1 Introduction

Kidneys are naturally installed filtration plants in the body of several living beings. The glomerular filtration rate is in the range from 150 liters to 170 liters per day, of which only 1.0 liter to 1.5 liters come out as urine^[1]. Whenever kidneys stop filtering properly, the artificial kidneys (dialyzer) will be capable of postponing death from the irreversible kidney failure within a few years. Nephron is the basic unit of kidneys, having small tubules named as renal tubules where the filtered liquid is absorbed through small pores. Normally, the size of the pores on the surface of a tubule remains to be uniform. However, due to the growth of microorganisms, they sometimes become narrow or get blocked, i.e, biofouling. It is observed and graphically shown by Azar et al.^[2] that the efficiency of the dialyzer goes down due to the adsorption of the protein on the surface of the membrane that decreases the diffusive and convective transport of blood during the dialysis process. The velocity and pressure fields in these situations differ from simple Poiseuille flow since the fluid in contact with the wall has a normal velocity component. These velocity components and pressure drops have been calculated by Berman^[3]. He worked out this problem with the inertia term by use of the similarity method. Later, Sellars^[4], Yuan^[5], and Terrill^{[6, 7]} further studied and extended the work of Berman^[3].

Wesson and Lawrence^[8] and Burgen^[9] theoretically discussed the renal model by assuming a constant rate of absorption. Due to the reason that the biofouling radial velocity may not remain to be constant or be known in advance, Macey^[10] relaxed the condition of constant absorp- tion, and included the possibility of the absorption rate that varied linearly with the distance. Kelman^[11] demonstrated that the bulk flow in the proximal tubule decayed exponentially. Mo- tivated by the work of Kelman, Macey^[12] considered a more general boundary condition. He obtained the explicit solutions for the axially symmetric creeping flow in an infinite permeable cylinder by use of exponential absorption. Kozinski et al.^[13] modified Macey’s work in tubes and extended it for porous slits. Marshll and Trowbridge^[14] and Palatt et al.^[15] used the phys- ical conditions existing in the permeable tube instead of prescribing the flux/radial velocity, and studied fractional absorption and leakage flux. Radhakrishnamacharya et al.^[16] studied the creeping flow through the renal tubule by the hydrodynamic aspect of an incompressible Newto- nian fluid in a circular tube with a varying cross-section with absorption at the wall. Chaturani and Ranganatha^[17] considered the creeping flow through a diverging/converging tube with variable wall permeability. Muthu and Berhane^{[18, 19]} investigated the flow problem in a porous channel with a slowly varying cross-section by use of the perturbation method. Ahmad and Naseem^[20] studied the hydrodynamics of the creeping flow of a viscous, incompressible, and laminar fluid that flowed in a tube with permeable walls, and solved the momentum equations analytically with the periodic radial velocity at the wall.

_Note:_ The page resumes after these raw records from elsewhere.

-- ==== Sys2Proof/Machine/Process.lean ====
section
/-! DEFINITION. PROCESS and its five stages (41_process.md R140 to R146), each stage reading the registers as the
stages before it left them (R13, R141, R147). -/

namespace Sys2Proof.Machine

open Sys2Proof.Float

/-- `ApproxTan(c)` = c × (1 + c²/3) (R140, R144). -/
def approxTan (c : F32) : F32 := fmul c (fadd Config.one (fdiv (fmul c c) Config.three))

/-- `ApproxSin(c)` = c × (1 − c²/6) (R140, R145). -/
def approxSin (c : F32) : F32 := fmul c (fsub Config.one (fdiv (fmul c c) Config.six))

/-- The release stage's `y1`, from the REL of the sample before (R142 step 1). -/
def releaseY1 (xa : F32) (s : State) : F32 := fadd (fmul s.alphaR s.rel) (fmul s.betaR xa)

/-- The level detector (R142): REL, then ATT from the REL just written. -/
def levelDetector (xa : F32) (s : State) : State :=
  let s := { s with rel := fmax xa (releaseY1 xa s) }
  { s with att := fadd (fmul s.alphaA s.att) (fmul s.betaA s.rel) }

/-- The center-frequency mapper (R143), on the envelope ATT. -/
def mapper (s : State) : State := { s with cf := fadd (fmul s.att s.freqBw) s.minFreq }

/-- `b0` of the pre-lowpass (R144 steps 1 and 2). -/
def lowpassB0 (cf : F32) : F32 := fdiv (approxTan cf) (fadd (approxTan cf) Config.one)

/-- `a1` of the pre-lowpass (R144 step 2). -/
def lowpassA1 (cf : F32) : F32 := fmul Config.two (fsub (lowpassB0 cf) Config.half)

/-- `xh` of the pre-lowpass, from the DLY of the sample before (R144 step 3). -/
def lowpassXh (x : F32) (s : State) : F32 := fsub x (fmul (lowpassA1 s.cf) s.dly)

/-- The pre-lowpass's output `xf`, from the DLY of the sample before (R144 steps 3 and 4). -/
def preLowpassOut (x : F32) (s : State) : F32 :=
  fmul s.gainLp (fmul (lowpassB0 s.cf) (fadd (lowpassXh x s) s.dly))

/-- The pre-lowpass's update of DLY (R144 step 3). -/
def preLowpass (x : F32) (s : State) : State := { s with dly := lowpassXh x s }

/-- `f` of the state-variable filter (R145 step 1). -/
def svfF (cf : F32) : F32 := fmul Config.two (approxSin cf)

/-- The state-variable filter (R145): HP from the LP and BP of the sample before, then BP, then LP from the BP just
written. -/
def stateVariableFilter (xf : F32) (s : State) : State :=
  let s := { s with hp := fsub (fsub xf s.lp) (fmul s.qc s.bp) }
  let s := { s with bp := fadd s.bp (fmul (svfF s.cf) s.hp) }
  { s with lp := fadd s.lp (fmul (svfF s.cf) s.bp) }

/-- The mixer (R146), on the wet output BP and the raw sample. -/
def mixer (x : F32) (s : State) : F32 := fadd (fmul s.alphaMix s.bp) (fmul s.betaMix x)

/-- The registers after the five stages of one sample (R141). -/
def processRegs (x : F32) (s : State) : State :=
  let s := mapper (levelDetector (fabs x) s)
  stateVariableFilter (preLowpassOut x s) (preLowpass x s)

/-- PROCESS (R140): the five stages, then one SAMPLE response. -/
def execProcess (x : F32) (s : State) : Host.Outcome State Fault Refusal :=
  let s := processRegs x s
  .next (emit .sample (mixer x s) s)

end Sys2Proof.Machine
end

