-- ==== Sys2Proof/Tests/Slice0.lean ====
section
/-! SUPPORT. Tests of the model: ill-formed commands, words written from the spec's encoding, one step per test with the
values of spec/95_test_vectors.md, and for every statement of Certificates/Slice0/Obligations.lean that has hypotheses a
state and operands that meet them. -/

namespace Sys2Proof.Tests

set_option Elab.async false

open Sys2Proof.Machine Sys2Proof.Float Sys2Proof.Safety

/-! ## Helpers -/

/-- The state a command leaves. -/
def ran (i : Instr) (s : State) : Option State :=
  match exec i s with
  | .next t => some t
  | _ => none

/-- The state a clock edge leaves. -/
def stepped (s : State) : Option State :=
  match step s with
  | .next t => some t
  | _ => none

/-- The data of the responses a state holds. -/
def data (s : State) : List F32 := s.rspq.map Response.data

/-- The datapath registers in index order, 17 to 23. -/
def datapath (s : State) : List F32 := [s.rel, s.att, s.dly, s.cf, s.hp, s.bp, s.lp]

/-- The coefficient registers in index order, 6 to 15. -/
def coefficients (s : State) : List F32 :=
  [s.alphaA, s.betaA, s.alphaR, s.betaR, s.gainLp, s.minFreq, s.freqBw, s.qc, s.alphaMix, s.betaMix]

/-- The state V20 gives after its first sample, its response still in RSPQ. -/
def afterOne : State :=
  { State.reset with
    rel := 0x3F800000#32, att := 0x3A149000#32, dly := 0x3F800000#32, cf := 0x3ADA63D6#32
    hp := 0x3A09E470#32, bp := 0x35EB4494#32, lp := 0x31C8B420#32
    rspq := [⟨.sample, 0x35EB4494#32, 0⟩] }

/-- A block just reset whose host drives one edge. -/
def driven (e : PortEdge) (s : State) : State := { s with inputs := [e] }

/-- A decidable claim about the members of a list, checked member by member. -/
theorem each {l : List F32} {p : F32 → Prop} [DecidablePred p] (h : (l.all fun a => decide (p a)) = true) :
    ∀ a ∈ l, p a := by simpa using h

/-! ## Ill-formed commands (R97, R100, R101) -/

theorem test_setp_index_6_ill_formed : Instr.wellFormed (.setp 6#5 0#32) = false := by decide

theorem test_setp_index_5_well_formed : Instr.wellFormed (.setp 5#5 0#32) = true := by decide

theorem test_peek_index_25_ill_formed : Instr.wellFormed (.peek 25#5) = false := by decide

theorem test_peek_index_24_well_formed : Instr.wellFormed (.peek 24#5) = true := by decide

theorem test_reserved_ill_formed :
    Instr.wellFormed .reserved110 = false ∧ Instr.wellFormed .reserved111 = false := by decide

/-! ## Words written from R91 and R96, and those of P2 and P3 -/

theorem test_decode_nop : decode 0b0001010110000000000000000000000000000001#40 = .nop := by decide

/-- OP 001, IDX 00010, DATA 20.0 (P2 line 3). -/
theorem test_decode_setp : decode 0b0010001001000001101000000000000000000000#40 = .setp 2#5 0x41A00000#32 := by decide

theorem test_decode_construct : decode 0b0100000000000000000000000000000000000000#40 = .construct := by decide

theorem test_decode_defaults : decode 0b0110000000000000000000000000000000000000#40 = .defaults := by decide

/-- OP 100, DATA −1.0. -/
theorem test_decode_process : decode 0b1000000010111111100000000000000000000000#40 = .process 0xBF800000#32 := by decide

/-- OP 101, IDX 10110: PEEK BP (P2 last line). -/
theorem test_decode_peek : decode 0b1011011000000000000000000000000000000000#40 = .peek 22#5 := by decide

theorem test_decode_reserved : decode 0xC000000000#40 = .reserved110 ∧ decode 0xE000000000#40 = .reserved111 := by decide

/-- P2's expansion of CONFIG, word for word (R105). -/
theorem test_config_words :
    (configCommands 0x3D23D70A#32 0x3B03126F#32 0x41A00000#32 0x453B8000#32 0x3E4CCCCD#32 0#32).map encode =
      [0x203D23D70A#40, 0x213B03126F#40, 0x2241A00000#40, 0x23453B8000#40, 0x243E4CCCCD#40, 0x2500000000#40,
        0x4000000000#40] := by decide

/-- Lines of P2, P3 and R104, and the pseudo-instruction of P2, assembled from their text. -/
theorem test_assemble_text :
    [['s', 'e', 't', 'p', ' ', 'P', '_', 'T', 'A', 'U', '_', 'R', ',', ' ', '0', '.', '0', '0', '2', ';', ' ', 'x'],
      ['S', 'E', 'T', 'P', ' ', '9', ',', ' ', '0', '.', '5'], ['P', 'E', 'E', 'K', ' ', 'b', 'p'],
      ['P', 'R', 'O', 'C', 'E', 'S', 'S', ' ', '-', '2', 'e', '-', '3'],
      ['P', 'R', 'O', 'C', 'E', 'S', 'S', ' ', '0', 'x', '8', '0', '0', '0', '0', '0', '0', '0']].map assembleText =
    [some [.setp 1#5 0x3B03126F#32], some [.setp 9#5 0x3F000000#32], some [.peek 22#5], some [.process 0xBB03126F#32],
      some [.process 0x80000000#32]] := by decide +kernel
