-- ==== Sys2Proof/Machine/Views.lean ====
section
/-! DEFINITION. The views (R216–R219): each entry of a view as the list of its fields. An absent value reads as −1 where its
field cannot be negative, and as 0 otherwise (R216; log entry 27). -/

namespace Sys2Proof.Machine

/-- A flag: 1 when set. -/
def flag (b : Bool) : Int := if b then 1 else 0

/-- An absent value of a field that cannot be negative. -/
def orAbsent : Option Nat → Int
  | some n => n
  | none => -1

/-- An absent value that reads as 0. -/
def orZero : Option Int → Int
  | some i => i
  | none => 0

/-- View 32. -/
def pointView (p : Point) : List Int := [p.value, p.quality.code, flag p.clamped, flag p.suspect, p.age]

/-- An output record of a vessel: 0 NONE, 1 OFF, 2 ON, with 4 added while it is pending. -/
def outputView (o : Output) : Int :=
  (match o.decision with | .none => 0 | .off => 1 | .on => 2) + (if o.pending then 4 else 0)

/-- A percentage or setpoint record: −1 for NONE. -/
def percentView : Option Int → Int
  | some v => v
  | none => -1

/-- The phase timer, the setpoint, the output records with their pending flags, and the evaluation origin of a kiln (R174): fields 8
to 14 of view 33, and the last fields of view 37. -/
def kilnTimesView (x : Kiln) : List Int :=
  [x.timer, x.setpoint, percentView x.burner.value, flag x.burner.pending, percentView x.fan.value, flag x.fan.pending, x.origin]

/-- Fields 8 onward of view 33, by the unit's kind. -/
def unitKindView (f : Floor) : PlantUnit → List Int
  | .vessel v =>
    let x := f.vessels[v]
    [x.timer, flag x.note, x.fill.code, orZero (x.endCo2.map (·.1)), orZero (x.endCo2.map (·.2)), outputView x.outs[0],
      outputView x.outs[1], outputView x.outs[2], outputView x.outs[3], outputView x.outs[4], x.origin,
      flag x.endCo2.isSome]
  | .box b =>
    let x := f.boxes[b]
    [x.dayClock, x.turnClock, percentView x.fan, flag x.fanPending, x.origin]
  | .kiln k => kilnTimesView f.kilns[k]

/-- View 33, with the fields of R217's list. R88 says that the view shows the common fields, the copies of the program position
among them, and R217's list has no place for those copies: that they are not shown is the model's choice (log entry 69). -/
def unitView (b : Bank) (f : Floor) (u : PlantUnit) : List Int :=
  let c := f.ctx u
  ([c.state.code, (match c.reason with | some r => (r.code : Int) | none => 0),
    orAbsent (c.resume.map fun r => r.state.code), (match c.batch with | some i => (i : Int) | none => 0),
    orAbsent (c.pos.map (·.program)), orAbsent (c.pos.map (·.item)), orAbsent c.noted,
    flag (b.inService u.index)] : List Int) ++
    unitKindView f u

/-- The presence sum of view 34, field 3. -/
def figuresPresent (x : Batch) : Int :=
  flag x.steepOut.mass.isSome + 2 * flag x.steepOut.moisture.isSome + 4 * flag x.kilnIn.mass.isSome +
    8 * flag x.kilnIn.moisture.isSome + 16 * flag x.kilnOut.mass.isSome + 32 * flag x.kilnOut.moisture.isSome

/-- Fields 18 to 22 of view 34. -/
def transferView : Option Transfer → List Int
  | none => [-1, 0, -1, -1, 0]
  | some t =>
    [match t.dest with | some u => (u.index : Int) | none => 255, match t.phase with | .pendingSample => 1 | .inTransit => 2,
      t.startTime.toNat, orAbsent t.sample,
      flag t.overdue + 2 * flag t.waitExpired + 4 * flag t.voteWait.isSome + 8 * flag t.startUnset]

/-- The six places of a sample list, oldest first; a place beyond its length is absent, and a sample number cannot be negative,
so that it reads −1 (R216). -/
def sampleListView (l : List Nat) : List Int := (List.range 6).map fun i => orAbsent l[i]?

/-- View 34. -/
def batchView : Option Batch → List Int
  | none => [0, -1, 0, 0, 0, 0, 0, 0, 0, 0, 0] ++ sampleListView [] ++ [0] ++ transferView none
  | some x =>
    ([x.id, x.location.index, x.steepIn, figuresPresent x, orZero x.steepOut.mass, orZero x.steepOut.moisture,
      orZero x.kilnIn.mass, orZero x.kilnIn.moisture, orZero x.kilnOut.mass, orZero x.kilnOut.moisture,
      x.samples.length] : List Int) ++
      sampleListView x.samples ++ [flag x.exciseHold + 2 * flag x.unverified + 4 * flag x.inTransit] ++
      transferView x.transfer

/-- View 35. -/
def channelView (x : Channel) : List Int :=
  [x.state.code, flag x.masked, x.base, x.current, flag x.tc, x.overrun, flag x.lastReading.isSome,
    orZero (x.lastReading.map fun n => (n : Int)), flag x.closeTime.isSome, orZero (x.closeTime.map fun n => (n : Int)),
    flag x.demand, (match x.valve with | .none => 0 | .closed => 1 | .opened => 2) + (if x.valvePending then 4 else 0),
    flag x.note]

/-- View 36, entry 0. -/
def arbiterView (a : Arbiter) : List Int :=
  [a.state.code, orAbsent (a.grant.map fun b => 6 + (b : Nat)), a.faults, a.result.code, orAbsent a.timer, flag a.parked,
    orAbsent a.parkTimer, a.queue.length, a.counter, flag a.parkOffered]

/-- View 36, queue position `k`, from 1. -/
def requestView (a : Arbiter) (k : Nat) : List Int :=
  match a.queue[k - 1]? with
  | some r => [6 + ((r.box : Nat) : Int), if r.urgent then 2 else 1, r.number]
  | none => [-1, -1, -1]

/-- Fields 30 to 34 of view 37. -/
def tripView : Option TripRecord → List Int
  | none => [0, -1, -1, 0, 0]
  | some t => [t.cause.code, t.phase, t.time.toNat, flag t.timeUnset, t.ton]

/-- View 37: the fields of R218's list at their numbers, and after them, as fields 37 to 43, those fields of R174's table that the
list leaves out, because R174 has the view show every field of the table (their numbers are the model's choice, log entry 64). A peat
base or a peat delivered of 2^32 or more, which no rule excludes, is shown by its low 32 bits (the model's choice, log entry 78). -/
def kilnView (x : Kiln) : List Int :=
  [((x.dry / 2 ^ 32 : Nat) : Int), ((x.dry % 2 ^ 32 : Nat) : Int), ((x.water / 2 ^ 32 : Nat) : Int),
    ((x.water % 2 ^ 32 : Nat) : Int), x.removed, x.carry, x.moisture, orZero x.filter, x.history.length] ++
    ((List.range 16).map fun i => x.history.getD i 0) ++
    ([x.cure, x.peat.code, x.peatBase, x.peatDelivered, x.flame] : List Int) ++ tripView x.trip ++
    ([x.skipped, flag x.noBasis + 2 * flag x.noPickup + 4 * flag x.skipNote] : List Int) ++ kilnTimesView x

/-- View 38, a position that holds a record. -/
def recordView (r : SampleRecord) : List Int :=
  [r.number, kindCode r.kind, r.batch, r.unit, r.time.toNat, flag r.timeUnset, r.mass, voteCode r.massStatus, r.moisture,
    voteCode r.moistureStatus, orZero (r.estimate.map fun n => (n : Int)), orZero (r.peat.map fun n => (n : Int)),
    orZero (r.officer.map fun n => (n.toNat : Int)), orZero (r.voided.map fun n => (n : Int)), r.check.toNat,
    flag r.estimate.isSome + 2 * flag r.peat.isSome + 4 * flag r.officer.isSome + 8 * flag r.voided.isSome]

/-- View 38, entry 256. -/
def registerView (r : Register) : List Int :=
  [r.state.code, r.retained.records.length, r.reservations.length, ((r.retained.next % 2 ^ 32 : Nat) : Int),
    flag (r.retained.next == 2 ^ 32), r.retained.baseCheck.toNat, flag r.high, orAbsent r.firstFailed,
    flag r.retained.based]

/-- View 38. -/
def exciseView (r : Register) (i : Nat) : List Int :=
  if i = 256 then registerView r
  else match r.retained.records[i]? with | some x => recordView x | none => []

/-- View 39. -/
def captureView (c : Capture) : List Int :=
  [c.reason.code, c.dest.toNat, c.source.toNat, c.kind.toNat, c.func.toNat, c.time.toNat, c.further]

/-- View 40. -/
def deviceView (s : State) : List Int :=
  let q := s.floor.queue
  [s.loop.node.toNat, flag s.tables.present, flag s.loop.up, flag s.tables.present,
    if s.tables.present then s.tables.active.unsigned 0 0 3 else 0, flag s.tables.check.isSome, s.time.toNat,
    flag s.timeUnset, s.floor.register.state.code, q.depth, q.trip.length, q.command.length, q.reply.length,
    q.event.length, flag q.lost, alertConditions s, s.floor.eventSeq.toNat]

/-- R217–R219: the fields of an entry of a view. -/
def viewEntry (s : State) (view i : Nat) : List Int :=
  match view with
  | 32 => match indexOf 192 i with | some p => pointView s.points[p] | none => []
  | 33 => match unitOf i with | some u => unitView s.tables.active s.floor u | none => []
  | 34 => match indexOf 20 i with | some b => batchView s.floor.batches[b] | none => []
  | 35 => match indexOf 12 i with | some c => channelView s.floor.channels[c] | none => []
  | 36 => if i = 0 then arbiterView s.floor.arbiter else requestView s.floor.arbiter i
  | 37 => match indexOf 2 i with | some k => kilnView s.floor.kilns[k] | none => []
  | 38 => exciseView s.floor.register i
  | 39 => captureView s.capture
  | 40 => deviceView s
  | _ => []

/-- R144: a READ of a channel's entry clears its TC. -/
def clearTc (s : State) : State :=
  if s.tables.cursorNumber = 35 then
    match indexOf 12 s.tables.cursorIndex with
    | some c => { s with floor := s.floor.channel c fun x => { x with tc := false } }
    | none => s
  else s

end Sys2Proof.Machine
end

The purpose of this paper is to study the hydrodynamic of the viscous fluid flow through a porous slit with linear absorption. This study is important because of its biological significance in view of the mathematical features presented by the equations governing the flow. Besides, no work has been reported so far in the literature for the viscous fluid flow through a porous slit with linearly absorbing walls. This paper is arranged as follows. The low Reynolds number hydrodynamic equations and the boundary conditions pertaining to the present problem are set in Section 2. The exact solutions are obtained by the integration techniques in Section 3, where the expressions for the stream function, velocity components, pressure distribution, mean pressure drop, wall shear stress, fractional absorption, and leakage flux are obtained. Section 4 is dedicated to the discussion of the results with the help of graphs by use of the dimensionless parameters. Finally, the conclusions of the present study are given in the last section.

2 Description of problem

Let us consider the viscous fluid flow through an infinite slit of the width 2H. A rectangular coordinate system is chosen such that x is along the slit and y is normal to the slit (see Fig. 1). At a certain position x = 0, the slit becomes porous from where the fluid enters the slit with a constant velocity V₀, and decays linearly throughout the length L of the slit. We assume that the volume flow rate Q₀ is constant at the entrance of the slit. The flow is considered to be laminar, fully developed, and creeping.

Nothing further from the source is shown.